CHASe: Client Heterogeneity-Aware Data Selection for Effective Federated Active Learning
Jun Zhang, Jue Wang, Huan Li, Zhongle Xie, Ke Chen, Lidan Shou
TL;DR
This work tackles federated active learning under client heterogeneity by introducing CHASe, a framework that prioritizes annotation for unlabeled samples with high epistemic variation (EV). It combines EV-based data selection, a boundary-calibration alignment loss, and a data-efficient mechanism (FAmS) to improve both effectiveness and efficiency in non-IID federations. Extensive experiments across image and text datasets, with varied federation settings, show CHASe consistently outperforms strong baselines and ablations, while reducing computational costs.

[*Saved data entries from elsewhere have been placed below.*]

-- ==== Sys2Proof/Laws/State.lean ====
section
/-! SUPPORT. One lemma for each field and each update of the state, true by computation, so that no later proof unfolds a
record update. -/

namespace Sys2Proof.Machine

section
variable (p : Plant) (s : State)

@[simp] theorem setSession_mode (h : Hose) (x : Session) : (p.setSession h x).mode = p.mode := rfl
@[simp] theorem setSession_closeKind (h : Hose) (x : Session) : (p.setSession h x).closeKind = p.closeKind := rfl
@[simp] theorem setSession_quiet (h : Hose) (x : Session) : (p.setSession h x).quiet = p.quiet := rfl
@[simp] theorem setSession_shutdownGiven (h : Hose) (x : Session) : (p.setSession h x).shutdownGiven = p.shutdownGiven := rfl
@[simp] theorem setSession_hostHold (h : Hose) (x : Session) : (p.setSession h x).hostHold = p.hostHold := rfl
@[simp] theorem setSession_hostTrip (h : Hose) (x : Session) : (p.setSession h x).hostTrip = p.hostTrip := rfl
@[simp] theorem setSession_hold (h : Hose) (x : Session) : (p.setSession h x).hold = p.hold := rfl
@[simp] theorem setSession_trip (h : Hose) (x : Session) : (p.setSession h x).trip = p.trip := rfl
@[simp] theorem setSession_cfg (h : Hose) (x : Session) : (p.setSession h x).cfg = p.cfg := rfl
@[simp] theorem setSession_grade (h : Hose) (x : Session) : (p.setSession h x).grade = p.grade := rfl
@[simp] theorem setSession_derate (h : Hose) (x : Session) : (p.setSession h x).derate = p.derate := rfl
@[simp] theorem setSession_outs (h : Hose) (x : Session) : (p.setSession h x).outs = p.outs := rfl
@[simp] theorem setSession_switches (h : Hose) (x : Session) : (p.setSession h x).switches = p.switches := rfl
@[simp] theorem setSession_analogs (h : Hose) (x : Session) : (p.setSession h x).analogs = p.analogs := rfl
@[simp] theorem setSession_meters (h : Hose) (x : Session) : (p.setSession h x).meters = p.meters := rfl
@[simp] theorem setSession_banks (h : Hose) (x : Session) : (p.setSession h x).banks = p.banks := rfl
@[simp] theorem setSession_comps (h : Hose) (x : Session) : (p.setSession h x).comps = p.comps := rfl
@[simp] theorem setSession_windowDemand (h : Hose) (x : Session) : (p.setSession h x).windowDemand = p.windowDemand := rfl
@[simp] theorem setSession_stages (h : Hose) (x : Session) : (p.setSession h x).stages = p.stages := rfl
@[simp] theorem setSession_band (h : Hose) (x : Session) : (p.setSession h x).band = p.band := rfl
@[simp] theorem setSession_candidate (h : Hose) (x : Session) : (p.setSession h x).candidate = p.candidate := rfl
@[simp] theorem setSession_grants (h : Hose) (x : Session) : (p.setSession h x).grants = p.grants := rfl
@[simp] theorem setSession_armT (h : Hose) (x : Session) : (p.setSession h x).armT = p.armT := rfl
@[simp] theorem setSession_keepT (h : Hose) (x : Session) : (p.setSession h x).keepT = p.keepT := rfl
@[simp] theorem setSession_reports (h : Hose) (x : Session) : (p.setSession h x).reports = p.reports := rfl
@[simp] theorem setSession_measured (h : Hose) (x : Session) : (p.setSession h x).measured = p.measured := rfl
@[simp] theorem setSession_stopT (h : Hose) (x : Session) : (p.setSession h x).stopT = p.stopT := rfl
@[simp] theorem setSession_classSettle (h : Hose) (x : Session) : (p.setSession h x).classSettle = p.classSettle := rfl
@[simp] theorem setSession_classStep (h : Hose) (x : Session) : (p.setSession h x).classStep = p.classStep := rfl
@[simp] theorem setSession_sessions (h : Hose) (x : Session) : (p.setSession h x).sessions = p.sessions.set h x := rfl
@[simp] theorem setSession_disps (h : Hose) (x : Session) : (p.setSession h x).disps = p.disps := rfl
@[simp] theorem setSession_receivers (h : Hose) (x : Session) : (p.setSession h x).receivers = p.receivers := rfl
@[simp] theorem setSession_notices (h : Hose) (x : Session) : (p.setSession h x).notices = p.notices := rfl
@[simp] theorem setSession_lost (h : Hose) (x : Session) : (p.setSession h x).lost = p.lost := rfl
@[simp] theorem setSession_renewDue (h : Hose) (x : Session) : (p.setSession h x).renewDue = p.renewDue := rfl

@[simp] theorem setDisp_mode (d : Disp) (x : DispCtx) : (p.setDisp d x).mode = p.mode := rfl
@[simp] theorem setDisp_closeKind (d : Disp) (x : DispCtx) : (p.setDisp d x).closeKind = p.closeKind := rfl
@[simp] theorem setDisp_quiet (d : Disp) (x : DispCtx) : (p.setDisp d x).quiet = p.quiet := rfl
@[simp] theorem setDisp_shutdownGiven (d : Disp) (x : DispCtx) : (p.setDisp d x).shutdownGiven = p.shutdownGiven := rfl
@[simp] theorem setDisp_hostHold (d : Disp) (x : DispCtx) : (p.setDisp d x).hostHold = p.hostHold := rfl
@[simp] theorem setDisp_hostTrip (d : Disp) (x : DispCtx) : (p.setDisp d x).hostTrip = p.hostTrip := rfl
@[simp] theorem setDisp_hold (d : Disp) (x : DispCtx) : (p.setDisp d x).hold = p.hold := rfl
@[simp] theorem setDisp_trip (d : Disp) (x : DispCtx) : (p.setDisp d x).trip = p.trip := rfl
@[simp] theorem setDisp_cfg (d : Disp) (x : DispCtx) : (p.setDisp d x).cfg = p.cfg := rfl
@[simp] theorem setDisp_grade (d : Disp) (x : DispCtx) : (p.setDisp d x).grade = p.grade := rfl
@[simp] theorem setDisp_derate (d : Disp) (x : DispCtx) : (p.setDisp d x).derate = p.derate := rfl
@[simp] theorem setDisp_outs (d : Disp) (x : DispCtx) : (p.setDisp d x).outs = p.outs := rfl
@[simp] theorem setDisp_switches (d : Disp) (x : DispCtx) : (p.setDisp d x).switches = p.switches := rfl
@[simp] theorem setDisp_analogs (d : Disp) (x : DispCtx) : (p.setDisp d x).analogs = p.analogs := rfl
@[simp] theorem setDisp_meters (d : Disp) (x : DispCtx) : (p.setDisp d x).meters = p.meters := rfl
@[simp] theorem setDisp_banks (d : Disp) (x : DispCtx) : (p.setDisp d x).banks = p.banks := rfl
@[simp] theorem setDisp_comps (d : Disp) (x : DispCtx) : (p.setDisp d x).comps = p.comps := rfl
@[simp] theorem setDisp_windowDemand (d : Disp) (x : DispCtx) : (p.setDisp d x).windowDemand = p.windowDemand := rfl
@[simp] theorem setDisp_stages (d : Disp) (x : DispCtx) : (p.setDisp d x).stages = p.stages := rfl
@[simp] theorem setDisp_band (d : Disp) (x : DispCtx) : (p.setDisp d x).band = p.band := rfl
@[simp] theorem setDisp_candidate (d : Disp) (x : DispCtx) : (p.setDisp d x).candidate = p.candidate := rfl
@[simp] theorem setDisp_grants (d : Disp) (x : DispCtx) : (p.setDisp d x).grants = p.grants := rfl
@[simp] theorem setDisp_armT (d : Disp) (x : DispCtx) : (p.setDisp d x).armT = p.armT := rfl
@[simp] theorem setDisp_keepT (d : Disp) (x : DispCtx) : (p.setDisp d x).keepT = p.keepT := rfl
@[simp] theorem setDisp_reports (d : Disp) (x : DispCtx) : (p.setDisp d x).reports = p.reports := rfl
@[simp] theorem setDisp_measured (d : Disp) (x : DispCtx) : (p.setDisp d x).measured = p.measured := rfl
@[simp] theorem setDisp_stopT (d : Disp) (x : DispCtx) : (p.setDisp d x).stopT = p.stopT := rfl
@[simp] theorem setDisp_classSettle (d : Disp) (x : DispCtx) : (p.setDisp d x).classSettle = p.classSettle := rfl
@[simp] theorem setDisp_classStep (d : Disp) (x : DispCtx) : (p.setDisp d x).classStep = p.classStep := rfl
@[simp] theorem setDisp_sessions (d : Disp) (x : DispCtx) : (p.setDisp d x).sessions = p.sessions := rfl
@[simp] theorem setDisp_disps (d : Disp) (x : DispCtx) : (p.setDisp d x).disps = p.disps.set d x := rfl
@[simp] theorem setDisp_receivers (d : Disp) (x : DispCtx) : (p.setDisp d x).receivers = p.receivers := rfl
@[simp] theorem setDisp_notices (d : Disp) (x : DispCtx) : (p.setDisp d x).notices = p.notices := rfl
@[simp] theorem setDisp_lost (d : Disp) (x : DispCtx) : (p.setDisp d x).lost = p.lost := rfl
@[simp] theorem setDisp_renewDue (d : Disp) (x : DispCtx) : (p.setDisp d x).renewDue = p.renewDue := rfl

@[simp] theorem setOut_mode (o : OutPoint) (r : OutRec) : (p.setOut o r).mode = p.mode := rfl
@[simp] theorem setOut_closeKind (o : OutPoint) (r : OutRec) : (p.setOut o r).closeKind = p.closeKind := rfl
@[simp] theorem setOut_quiet (o : OutPoint) (r : OutRec) : (p.setOut o r).quiet = p.quiet := rfl
@[simp] theorem setOut_shutdownGiven (o : OutPoint) (r : OutRec) : (p.setOut o r).shutdownGiven = p.shutdownGiven := rfl
@[simp] theorem setOut_hostHold (o : OutPoint) (r : OutRec) : (p.setOut o r).hostHold = p.hostHold := rfl
@[simp] theorem setOut_hostTrip (o : OutPoint) (r : OutRec) : (p.setOut o r).hostTrip = p.hostTrip := rfl
@[simp] theorem setOut_hold (o : OutPoint) (r : OutRec) : (p.setOut o r).hold = p.hold := rfl
@[simp] theorem setOut_trip (o : OutPoint) (r : OutRec) : (p.setOut o r).trip = p.trip := rfl
@[simp] theorem setOut_cfg (o : OutPoint) (r : OutRec) : (p.setOut o r).cfg = p.cfg := rfl
@[simp] theorem setOut_grade (o : OutPoint) (r : OutRec) : (p.setOut o r).grade = p.grade := rfl
@[simp] theorem setOut_derate (o : OutPoint) (r : OutRec) : (p.setOut o r).derate = p.derate := rfl
@[simp] theorem setOut_outs (o : OutPoint) (r : OutRec) : (p.setOut o r).outs = p.outs.set o r := rfl
@[simp] theorem setOut_switches (o : OutPoint) (r : OutRec) : (p.setOut o r).switches = p.switches := rfl
@[simp] theorem setOut_analogs (o : OutPoint) (r : OutRec) : (p.setOut o r).analogs = p.analogs := rfl
@[simp] theorem setOut_meters (o : OutPoint) (r : OutRec) : (p.setOut o r).meters = p.meters := rfl
@[simp] theorem setOut_banks (o : OutPoint) (r : OutRec) : (p.setOut o r).banks = p.banks := rfl
@[simp] theorem setOut_comps (o : OutPoint) (r : OutRec) : (p.setOut o r).comps = p.comps := rfl
@[simp] theorem setOut_windowDemand (o : OutPoint) (r : OutRec) : (p.setOut o r).windowDemand = p.windowDemand := rfl
@[simp] theorem setOut_stages (o : OutPoint) (r : OutRec) : (p.setOut o r).stages = p.stages := rfl
@[simp] theorem setOut_band (o : OutPoint) (r : OutRec) : (p.setOut o r).band = p.band := rfl
@[simp] theorem setOut_candidate (o : OutPoint) (r : OutRec) : (p.setOut o r).candidate = p.candidate := rfl
@[simp] theorem setOut_grants (o : OutPoint) (r : OutRec) : (p.setOut o r).grants = p.grants := rfl
@[simp] theorem setOut_armT (o : OutPoint) (r : OutRec) : (p.setOut o r).armT = p.armT := rfl
@[simp] theorem setOut_keepT (o : OutPoint) (r : OutRec) : (p.setOut o r).keepT = p.keepT := rfl
@[simp] theorem setOut_reports (o : OutPoint) (r : OutRec) : (p.setOut o r).reports = p.reports := rfl
@[simp] theorem setOut_measured (o : OutPoint) (r : OutRec) : (p.setOut o r).measured = p.measured := rfl
@[simp] theorem setOut_stopT (o : OutPoint) (r : OutRec) : (p.setOut o r).stopT = p.stopT := rfl
@[simp] theorem setOut_classSettle (o : OutPoint) (r : OutRec) : (p.setOut o r).classSettle = p.classSettle := rfl
@[simp] theorem setOut_classStep (o : OutPoint) (r : OutRec) : (p.setOut o r).classStep = p.classStep := rfl
@[simp] theorem setOut_sessions (o : OutPoint) (r : OutRec) : (p.setOut o r).sessions = p.sessions := rfl
@[simp] theorem setOut_disps (o : OutPoint) (r : OutRec) : (p.setOut o r).disps = p.disps := rfl
@[simp] theorem setOut_receivers (o : OutPoint) (r : OutRec) : (p.setOut o r).receivers = p.receivers := rfl
@[simp] theorem setOut_notices (o : OutPoint) (r : OutRec) : (p.setOut o r).notices = p.notices := rfl
@[simp] theorem setOut_lost (o : OutPoint) (r : OutRec) : (p.setOut o r).lost = p.lost := rfl
@[simp] theorem setOut_renewDue (o : OutPoint) (r : OutRec) : (p.setOut o r).renewDue = p.renewDue := rfl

The approach offers practical implications for scalable, privacy-preserving active learning in cross-client environments and provides a solid foundation for future exploration of EV-guided data selection and boundary calibration in federated learning.
Abstract
Active learning (AL) reduces human annotation costs for machine learning systems by strategically selecting the most informative unlabeled data for annotation, but performing it individually may still be insufficient due to restricted data diversity and annotation budget. Federated Active Learning (FAL) addresses this by facilitating collaborative data selection and model training, while preserving the confidentiality of raw data samples. Yet, existing FAL methods fail to account for the heterogeneity of data distribution across clients and the associated fluctuations in global and local model parameters, adversely affecting model accuracy. To overcome these challenges, we propose CHASe (Client Heterogeneity-Aware Data Selection), specifically designed for FAL. CHASe focuses on identifying those unlabeled samples with high epistemic variations (EVs), which notably oscillate around the decision boundaries during training. To achieve both effectiveness and efficiency, \model{} encompasses techniques for 1) tracking EVs by analyzing inference inconsistencies across training epochs, 2) calibrating decision boundaries of inaccurate models with a new alignment loss, and 3) enhancing data selection efficiency via a data freeze and awaken mechanism with subset sampling. Experiments show that CHASe surpasses various established baselines in terms of effectiveness and efficiency, validated across diverse datasets, model complexities, and heterogeneous federation settings.